NEWS-SENTINEL EDITORIAL: Come together in Thanksgiving

Thanksgiving provides us the opportunity to pause and remember that for which we truly are blessed.

That may seem difficult at a time when the partisan divide is as great as ever. Washington is in the midst of an impeachment process that has fallen almost completely on party lines, with Democrats moving expeditiously to impeach a Republican president they say has broken the rule of law and Republicans steadfastly arguing that the entire process is a sham, a political stunt by Democrats to try to reverse the 2016 election because they don’t like the results. It’s hard sometimes to keep such political animus from creating bitter divisions within families as they gather at the dinner table.
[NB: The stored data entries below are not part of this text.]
/-! ### fabricFlits -/

@[simp] theorem fabricFlits_pending (s : State) (bytes acct : Nat) : (fabricFlits s bytes acct).pending = s.pending := by simp [fabricFlits]
@[simp] theorem fabricFlits_staged (s : State) (bytes acct : Nat) : (fabricFlits s bytes acct).staged = s.staged := by simp [fabricFlits]
@[simp] theorem fabricFlits_applyReq (s : State) (bytes acct : Nat) : (fabricFlits s bytes acct).applyReq = s.applyReq := by simp [fabricFlits]
@[simp] theorem fabricFlits_armDue (s : State) (bytes acct : Nat) : (fabricFlits s bytes acct).armDue = s.armDue := by simp [fabricFlits]
@[simp] theorem fabricFlits_rdata (s : State) (bytes acct : Nat) : (fabricFlits s bytes acct).rdata = s.rdata := by simp [fabricFlits]
@[simp] theorem fabricFlits_tt (s : State) (bytes acct : Nat) : (fabricFlits s bytes acct).tt = s.tt := by simp [fabricFlits]
@[simp] theorem fabricFlits_claims (s : State) (bytes acct : Nat) : (fabricFlits s bytes acct).claims = s.claims := by simp [fabricFlits]
@[simp] theorem fabricFlits_queues (s : State) (bytes acct : Nat) : (fabricFlits s bytes acct).queues = s.queues := by simp [fabricFlits]
@[simp] theorem fabricFlits_lastQueue (s : State) (bytes acct : Nat) : (fabricFlits s bytes acct).lastQueue = s.lastQueue := by simp [fabricFlits]
@[simp] theorem fabricFlits_pushHeld (s : State) (bytes acct : Nat) : (fabricFlits s bytes acct).pushHeld = s.pushHeld := by simp [fabricFlits]
@[simp] theorem fabricFlits_qcmdStop (s : State) (bytes acct : Nat) : (fabricFlits s bytes acct).qcmdStop = s.qcmdStop := by simp [fabricFlits]
@[simp] theorem fabricFlits_rings (s : State) (bytes acct : Nat) : (fabricFlits s bytes acct).rings = s.rings := by simp [fabricFlits]
@[simp] theorem fabricFlits_acceptNo (s : State) (bytes acct : Nat) : (fabricFlits s bytes acct).acceptNo = s.acceptNo := by simp [fabricFlits]
@[simp] theorem fabricFlits_abortReqs (s : State) (bytes acct : Nat) : (fabricFlits s bytes acct).abortReqs = s.abortReqs := by simp [fabricFlits]
@[simp] theorem fabricFlits_pubs (s : State) (bytes acct : Nat) : (fabricFlits s bytes acct).pubs = s.pubs := by simp [fabricFlits]
@[simp] theorem fabricFlits_deltas (s : State) (bytes acct : Nat) : (fabricFlits s bytes acct).deltas = s.deltas := by simp [fabricFlits]
@[simp] theorem fabricFlits_pseq (s : State) (bytes acct : Nat) : (fabricFlits s bytes acct).pseq = s.pseq := by simp [fabricFlits]
@[simp] theorem fabricFlits_flushes (s : State) (bytes acct : Nat) : (fabricFlits s bytes acct).flushes = s.flushes := by simp [fabricFlits]
@[simp] theorem fabricFlits_hif (s : State) (bytes acct : Nat) : (fabricFlits s bytes acct).hif = s.hif := by simp [fabricFlits]
@[simp] theorem fabricFlits_links (s : State) (bytes acct : Nat) : (fabricFlits s bytes acct).links = s.links := by simp [fabricFlits]
@[simp] theorem fabricFlits_hostMem (s : State) (bytes acct : Nat) : (fabricFlits s bytes acct).hostMem = s.hostMem := by simp [fabricFlits]
@[simp] theorem fabricFlits_mem (s : State) (bytes acct : Nat) : (fabricFlits s bytes acct).mem = s.mem := by simp [fabricFlits]
@[simp] theorem fabricFlits_poison (s : State) (bytes acct : Nat) : (fabricFlits s bytes acct).poison = s.poison := by simp [fabricFlits]
@[simp] theorem fabricFlits_fresh (s : State) (bytes acct : Nat) : (fabricFlits s bytes acct).fresh = s.fresh := by simp [fabricFlits]
@[simp] theorem fabricFlits_abc (s : State) (bytes acct : Nat) : (fabricFlits s bytes acct).abc = s.abc := by simp [fabricFlits]
@[simp] theorem fabricFlits_areas (s : State) (bytes acct : Nat) : (fabricFlits s bytes acct).areas = s.areas := by simp [fabricFlits]
@[simp] theorem fabricFlits_pins (s : State) (bytes acct : Nat) : (fabricFlits s bytes acct).pins = s.pins := by simp [fabricFlits]
@[simp] theorem fabricFlits_pp (s : State) (bytes acct : Nat) : (fabricFlits s bytes acct).pp = s.pp := by simp [fabricFlits]
@[simp] theorem fabricFlits_rly (s : State) (bytes acct : Nat) : (fabricFlits s bytes acct).rly = s.rly := by simp [fabricFlits]
@[simp] theorem fabricFlits_ft (s : State) (bytes acct : Nat) : (fabricFlits s bytes acct).ft = s.ft := by simp [fabricFlits]
@[simp] theorem fabricFlits_tm (s : State) (bytes acct : Nat) : (fabricFlits s bytes acct).tm = s.tm := by simp [fabricFlits]
@[simp] theorem fabricFlits_cip (s : State) (bytes acct : Nat) : (fabricFlits s bytes acct).cip = s.cip := by simp [fabricFlits]
@[simp] theorem fabricFlits_blk (s : State) (bytes acct : Nat) : (fabricFlits s bytes acct).blk = s.blk := by simp [fabricFlits]
@[simp] theorem fabricFlits_dma (s : State) (bytes acct : Nat) : (fabricFlits s bytes acct).dma = s.dma := by simp [fabricFlits]
@[simp] theorem fabricFlits_trn (s : State) (bytes acct : Nat) : (fabricFlits s bytes acct).trn = s.trn := by simp [fabricFlits]
@[simp] theorem fabricFlits_pair (s : State) (bytes acct : Nat) : (fabricFlits s bytes acct).pair = s.pair := by simp [fabricFlits]
@[simp] theorem fabricFlits_boot (s : State) (bytes acct : Nat) : (fabricFlits s bytes acct).boot = s.boot := by simp [fabricFlits]
@[simp] theorem fabricFlits_start (s : State) (bytes acct : Nat) : (fabricFlits s bytes acct).start = s.start := by simp [fabricFlits]
@[simp] theorem fabricFlits_mnt (s : State) (bytes acct : Nat) : (fabricFlits s bytes acct).mnt = s.mnt := by simp [fabricFlits]

/-! ### g6Access -/

@[simp] theorem g6Access_pending (s : State) (addr : Nat) (write : Bool) (acct : Nat) : (g6Access s addr write acct).pending = s.pending := by simp [g6Access]
@[simp] theorem g6Access_staged (s : State) (addr : Nat) (write : Bool) (acct : Nat) : (g6Access s addr write acct).staged = s.staged := by simp [g6Access]
@[simp] theorem g6Access_applyReq (s : State) (addr : Nat) (write : Bool) (acct : Nat) : (g6Access s addr write acct).applyReq = s.applyReq := by simp [g6Access]
@[simp] theorem g6Access_armDue (s : State) (addr : Nat) (write : Bool) (acct : Nat) : (g6Access s addr write acct).armDue = s.armDue := by simp [g6Access]
@[simp] theorem g6Access_rdata (s : State) (addr : Nat) (write : Bool) (acct : Nat) : (g6Access s addr write acct).rdata = s.rdata := by simp [g6Access]
@[simp] theorem g6Access_tt (s : State) (addr : Nat) (write : Bool) (acct : Nat) : (g6Access s addr write acct).tt = s.tt := by simp [g6Access]
@[simp] theorem g6Access_claims (s : State) (addr : Nat) (write : Bool) (acct : Nat) : (g6Access s addr write acct).claims = s.claims := by simp [g6Access]
@[simp] theorem g6Access_queues (s : State) (addr : Nat) (write : Bool) (acct : Nat) : (g6Access s addr write acct).queues = s.queues := by simp [g6Access]
@[simp] theorem g6Access_lastQueue (s : State) (addr : Nat) (write : Bool) (acct : Nat) : (g6Access s addr write acct).lastQueue = s.lastQueue := by simp [g6Access]
@[simp] theorem g6Access_pushHeld (s : State) (addr : Nat) (write : Bool) (acct : Nat) : (g6Access s addr write acct).pushHeld = s.pushHeld := by simp [g6Access]
@[simp] theorem g6Access_qcmdStop (s : State) (addr : Nat) (write : Bool) (acct : Nat) : (g6Access s addr write acct).qcmdStop = s.qcmdStop := by simp [g6Access]
@[simp] theorem g6Access_rings (s : State) (addr : Nat) (write : Bool) (acct : Nat) : (g6Access s addr write acct).rings = s.rings := by simp [g6Access]
@[simp] theorem g6Access_acceptNo (s : State) (addr : Nat) (write : Bool) (acct : Nat) : (g6Access s addr write acct).acceptNo = s.acceptNo := by simp [g6Access]
@[simp] theorem g6Access_abortReqs (s : State) (addr : Nat) (write : Bool) (acct : Nat) : (g6Access s addr write acct).abortReqs = s.abortReqs := by simp [g6Access]
@[simp] theorem g6Access_pubs (s : State) (addr : Nat) (write : Bool) (acct : Nat) : (g6Access s addr write acct).pubs = s.pubs := by simp [g6Access]
@[simp] theorem g6Access_deltas (s : State) (addr : Nat) (write : Bool) (acct : Nat) : (g6Access s addr write acct).deltas = s.deltas := by simp [g6Access]
@[simp] theorem g6Access_pseq (s : State) (addr : Nat) (write : Bool) (acct : Nat) : (g6Access s addr write acct).pseq = s.pseq := by simp [g6Access]
@[simp] theorem g6Access_flushes (s : State) (addr : Nat) (write : Bool) (acct : Nat) : (g6Access s addr write acct).flushes = s.flushes := by simp [g6Access]
@[simp] theorem g6Access_hif (s : State) (addr : Nat) (write : Bool) (acct : Nat) : (g6Access s addr write acct).hif = s.hif := by simp [g6Access]
@[simp] theorem g6Access_links (s : State) (addr : Nat) (write : Bool) (acct : Nat) : (g6Access s addr write acct).links = s.links := by simp [g6Access]
@[simp] theorem g6Access_hostMem (s : State) (addr : Nat) (write : Bool) (acct : Nat) : (g6Access s addr write acct).hostMem = s.hostMem := by simp [g6Access]
@[simp] theorem g6Access_mem (s : State) (addr : Nat) (write : Bool) (acct : Nat) : (g6Access s addr write acct).mem = s.mem := by simp [g6Access]
@[simp] theorem g6Access_poison (s : State) (addr : Nat) (write : Bool) (acct : Nat) : (g6Access s addr write acct).poison = s.poison := by simp [g6Access]
@[simp] theorem g6Access_fresh (s : State) (addr : Nat) (write : Bool) (acct : Nat) : (g6Access s addr write acct).fresh = s.fresh := by simp [g6Access]
@[simp] theorem g6Access_abc (s : State) (addr : Nat) (write : Bool) (acct : Nat) : (g6Access s addr write acct).abc = s.abc := by simp [g6Access]
@[simp] theorem g6Access_areas (s : State) (addr : Nat) (write : Bool) (acct : Nat) : (g6Access s addr write acct).areas = s.areas := by simp [g6Access]
@[simp] theorem g6Access_pins (s : State) (addr : Nat) (write : Bool) (acct : Nat) : (g6Access s addr write acct).pins = s.pins := by simp [g6Access]
@[simp] theorem g6Access_pp (s : State) (addr : Nat) (write : Bool) (acct : Nat) : (g6Access s addr write acct).pp = s.pp := by simp [g6Access]
@[simp] theorem g6Access_rly (s : State) (addr : Nat) (write : Bool) (acct : Nat) : (g6Access s addr write acct).rly = s.rly := by simp [g6Access]
@[simp] theorem g6Access_ft (s : State) (addr : Nat) (write : Bool) (acct : Nat) : (g6Access s addr write acct).ft = s.ft := by simp [g6Access]
@[simp] theorem g6Access_tm (s : State) (addr : Nat) (write : Bool) (acct : Nat) : (g6Access s addr write acct).tm = s.tm := by simp [g6Access]
@[simp] theorem g6Access_cip (s : State) (addr : Nat) (write : Bool) (acct : Nat) : (g6Access s addr write acct).cip = s.cip := by simp [g6Access]
@[simp] theorem g6Access_blk (s : State) (addr : Nat) (write : Bool) (acct : Nat) : (g6Access s addr write acct).blk = s.blk := by simp [g6Access]
@[simp] theorem g6Access_dma (s : State) (addr : Nat) (write : Bool) (acct : Nat) : (g6Access s addr write acct).dma = s.dma := by simp [g6Access]
@[simp] theorem g6Access_trn (s : State) (addr : Nat) (write : Bool) (acct : Nat) : (g6Access s addr write acct).trn = s.trn := by simp [g6Access]
@[simp] theorem g6Access_pair (s : State) (addr : Nat) (write : Bool) (acct : Nat) : (g6Access s addr write acct).pair = s.pair := by simp [g6Access]
@[simp] theorem g6Access_boot (s : State) (addr : Nat) (write : Bool) (acct : Nat) : (g6Access s addr write acct).boot = s.boot := by simp [g6Access]
@[simp] theorem g6Access_start (s : State) (addr : Nat) (write : Bool) (acct : Nat) : (g6Access s addr write acct).start = s.start := by simp [g6Access]
@[simp] theorem g6Access_mnt (s : State) (addr : Nat) (write : Bool) (acct : Nat) : (g6Access s addr write acct).mnt = s.mnt := by simp [g6Access]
For those facing just such a quandary today, rest assured knowing that the nearly four-century history of American Thanksgiving celebrations is riddled with people of different ideologies and backgrounds coming together to look past their differences and instead give thanks for that which binds them.

The first Thanksgiving is most often recognized as a three-day festival near Plymouth, Mass., in 1621. It featured English colonists who had come over on the Mayflower celebrating their first harvest with Native Americans from the Wampanoag tribe who had spent the previous months teaching the settlers how to fish, hunt and plant and harvest corn. The festival was repeated in 1623 and thereafter such harvest celebrations soon became a tradition among English settlements. For the settlers, the months prior to the celebration had been brutally difficult, and their relationship with the Wampanoag was vital to their survival in the New World.

During the American Revolution, the Continental Congress designated days of Thanksgiving and in 1789, George Washington issued the first Thanksgiving proclamation, calling on Americans to celebrate the end of the Revolutionary War and the ratification of the Constitution.

In 1817, New York became the first state to adopt an official Thanksgiving holiday. In the following years, many states, mostly in the North, established Thanksgiving holidays. But the states were not unified in their efforts. Most held the celebration on different days.

Starting in the 1820s and continuing for more than three decades, Sarah Josepha Hale – an author best known for writing the nursery rhyme, “Mary Had a Little Lamb” – championed the creation of a national Thanksgiving holiday.

Hale’s advocacy for the Thanksgiving holiday mostly fell on deaf ears until President Abraham Lincoln finally granted Hale’s wish at a time when the country was as bitterly divided as it has ever been. In 1863, in the midst of the Civil War, Lincoln signed a proclamation establishing Thanksgiving as a national holiday to be held on the last Thursday of November.

“The year that is drawing towards its close, has been filled with the blessings of fruitful fields and healthful skies,” Lincoln wrote in his proclamation. “To these bounties, which are so constantly enjoyed that we are prone to forget the source from which they come, others have been added, which are of so extraordinary a nature, that they cannot fail to penetrate and soften even the heart which is habitually insensible to the ever watchful providence of Almighty God.”

Throughout history, leaders like Lincoln have used Thanksgiving celebrations as a chance to set aside differences, heal wounds and share in that which binds us.

As we gather around dinner tables today, may we keep that history close, celebrate our blessings and give thanks for that which brings us together.